= Beginning of Section =

/-! ## Periodic checks (15 R540, R550 to R552) -/

/-- The PUF health check, every 24 h in SPRING or on request: the device keeps the K_ROOT it holds. -/
def doPufHealthCheck (pass : Bool) (errors blocks : Nat) (s : State) : State :=
  if s.power.st != .spring then s
  else
    let s1 := if s.sec.pufAsked then s else runToCyc (s.sec.pufAt + cycMs 86400000) s
    let s2 := undertowLate 10 1 (if s.sec.pufAsked then s1.time.cyc else s.sec.pufAt + cycMs 86400000) <| passDone 10 { s1 with sec := { s1.sec with pufAsked := false, pufAt := s1.time.cyc, pufWorst := satN 100 (100 * errors / 255) } }
    if !pass then raise { code := 0x0E02, sev := 7, src := 5, p0 := errors, p1 := 1 } s2
    else raiseIf (decide (255 < errors * 10)) { code := 0x0E03, sev := 3, src := 5, p0 := errors, p1 := blocks } s2

/-- PUF_HEALTH_CHECK (15 R540). -/
def execPufHealthCheck (pass : Bool) (errors blocks : Nat) (s : State) : Host.Outcome State Fault Refusal := done (doPufHealthCheck pass errors blocks s)

/-- A slot fails its check or meets an uncorrectable error: it is wiped, its descendants REVOKED, and SEC_VAULT_FAULT is raised, with
SEC_KEY_REVOKED where descendants were revoked (15 R547, R548, R551). -/
def vaultFault (n cause : Nat) (s : State) : State :=
  if (slotOf s n).isNone then s
  else
    let d := (descendants s n).length
    raiseIf (d != 0) (evRevoked n d 5) (raise { code := 0x0E06, sev := 4, src := 5, p0 := n, p1 := cause, p2 := d } (wipeSlot n s))

/-- The vault integrity check, every 10 s (15 R551). -/
def doVaultIntegrityCheck (bad : List Nat) (s : State) : State :=
  let s1 := runToCyc (s.sec.vaultAt + cycMs 10000) s
  bad.foldl (fun st n => match slotOf st n with | some k => if k.revoked then st else vaultFault n 0 st | none => st)
    (undertowLate 11 1 (s.sec.vaultAt + cycMs 10000) (passDone 11 { s1 with sec := { s1.sec with vaultAt := s1.time.cyc } }))

/-- VAULT_INTEGRITY_CHECK (15 R551). -/
def execVaultIntegrityCheck (bad : List Nat) (s : State) : Host.Outcome State Fault Refusal := done (doVaultIntegrityCheck bad s)

/-- A health test of the noise source fails: the DRBG stops (15 R550). -/
def doEntropyTestFail (test : Nat) (s : State) : State :=
  raise { code := 0x0E07, sev := 5, src := 5, p0 := test } { s with sec := { s.sec with drbg := false, retestAt := s.time.cyc } }

/-- ENTROPY_TEST_FAIL (15 R550). -/
def execEntropyTestFail (test : Nat) (s : State) : Host.Outcome State Fault Refusal := done (doEntropyTestFail test s)

/-- The retest of each second: 1,024 consecutive good samples reseed and resume the DRBG (15 R550). -/
def doEntropyRetest (good : Nat) (failed : Option Nat) (s : State) : State :=
  if s.sec.drbg then s
  else
    let s1 := runToCyc (s.sec.retestAt + cycMs 1000) s
    let s2 := { s1 with sec := { s1.sec with retestAt := s1.time.cyc } }
    match failed with
    | some t => raise { code := 0x0E07, sev := 5, src := 5, p0 := t } s2
    | none => if 1024 ≤ good then { s2 with sec := { s2.sec with drbg := true } } else s2

/-- ENTROPY_RETEST (15 R550). -/
def execEntropyRetest (good : Nat) (failed : Option Nat) (s : State) : Host.Outcome State Fault Refusal := done (doEntropyRetest good failed s)

/-- A session with no step for 10 s is discarded (15 R552). -/
def doSessionTimeout (id : Nat) (s : State) : State :=
  match sessionOf s id with
  | none => s
  | some x => sessionDrop id (runToCyc (x.cyc + cycMs 10000) s)

/-- SESSION_TIMEOUT (15 R552). -/
def execSessionTimeout (session : Nat) (s : State) : Host.Outcome State Fault Refusal := done (doSessionTimeout session s)

end Sys2Proof.Machine
end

= End of Section =

Task goal: The records above are to be restated word for word, in full.

Task output:
/-! ## Periodic checks (15 R540, R550 to R552) -/

/-- The PUF health check, every 24 h in SPRING or on request: the device keeps the K_ROOT it holds. -/
def doPufHealthCheck (pass : Bool) (errors blocks : Nat) (s : State) : State :=
  if s.power.st != .spring then s
  else
    let s1 := if s.sec.pufAsked then s else runToCyc (s.sec.pufAt + cycMs 86400000) s
    let s2 := undertowLate 10 1 (if s.sec.pufAsked then s1.time.cyc else s.sec.pufAt + cycMs 86400000) <| passDone 10 { s1 with sec := { s1.sec with pufAsked := false, pufAt := s1.time.cyc, pufWorst := satN 100 (100 * errors / 255) } }
    if !pass then raise { code := 0x0E02, sev := 7, src := 5, p0 := errors, p1 := 1 } s2
    else raiseIf (decide (255 < errors * 10)) { code := 0x0E03, sev := 3, src := 5, p0 := errors, p1 := blocks } s2

/-- PUF_HEALTH_CHECK (15 R540). -/
def execPufHealthCheck (pass : Bool) (errors blocks : Nat) (s : State) : Host.Outcome State Fault Refusal := done (doPufHealthCheck pass errors blocks s)

/-- A slot fails its check or meets an uncorrectable error: it is wiped, its descendants REVOKED, and SEC_VAULT_FAULT is raised, with
SEC_KEY_REVOKED where descendants were revoked (15 R547, R548, R551). -/
def vaultFault (n cause : Nat) (s : State) : State :=
  if (slotOf s n).isNone then s
  else
    let d := (descendants s n).length
    raiseIf (d != 0) (evRevoked n d 5) (raise { code := 0x0E06, sev := 4, src := 5, p0 := n, p1 := cause, p2 := d } (wipeSlot n s))

/-- The vault integrity check, every 10 s (15 R551). -/
def doVaultIntegrityCheck (bad : List Nat) (s : State) : State :=
  let s1 := runToCyc (s.sec.vaultAt + cycMs 10000) s
  bad.foldl (fun st n => match slotOf st n with | some k => if k.revoked then st else vaultFault n 0 st | none => st)
    (undertowLate 11 1 (s.sec.vaultAt + cycMs 10000) (passDone 11 { s1 with sec := { s1.sec with vaultAt := s1.time.cyc } }))

/-- VAULT_INTEGRITY_CHECK (15 R551). -/
def execVaultIntegrityCheck (bad : List Nat) (s : State) : Host.Outcome State Fault Refusal := done (doVaultIntegrityCheck bad s)

/-- A health test of the noise source fails: the DRBG stops (15 R550). -/
def doEntropyTestFail (test : Nat) (s : State) : State :=
  raise { code := 0x0E07, sev := 5, src := 5, p0 := test } { s with sec := { s.sec with drbg := false, retestAt := s.time.cyc } }

/-- ENTROPY_TEST_FAIL (15 R550). -/
def execEntropyTestFail (test : Nat) (s : State) : Host.Outcome State Fault Refusal := done (doEntropyTestFail test s)

/-- The retest of each second: 1,024 consecutive good samples reseed and resume the DRBG (15 R550). -/
def doEntropyRetest (good : Nat) (failed : Option Nat) (s : State) : State :=
  if s.sec.drbg then s
  else
    let s1 := runToCyc (s.sec.retestAt + cycMs 1000) s
    let s2 := { s1 with sec := { s1.sec with retestAt := s1.time.cyc } }
    match failed with
    | some t => raise { code := 0x0E07, sev := 5, src := 5, p0 := t } s2
    | none => if 1024 ≤ good then { s2 with sec := { s2.sec with drbg := true } } else s2

/-- ENTROPY_RETEST (15 R550). -/
def execEntropyRetest (good : Nat) (failed : Option Nat) (s : State) : Host.Outcome State Fault Refusal := done (doEntropyRetest good failed s)

/-- A session with no step for 10 s is discarded (15 R552). -/
def doSessionTimeout (id : Nat) (s : State) : State :=
  match sessionOf s id with
  | none => s
  | some x => sessionDrop id (runToCyc (x.cyc + cycMs 10000) s)

/-- SESSION_TIMEOUT (15 R552). -/
def execSessionTimeout (session : Nat) (s : State) : Host.Outcome State Fault Refusal := done (doSessionTimeout session s)

end Sys2Proof.Machine
end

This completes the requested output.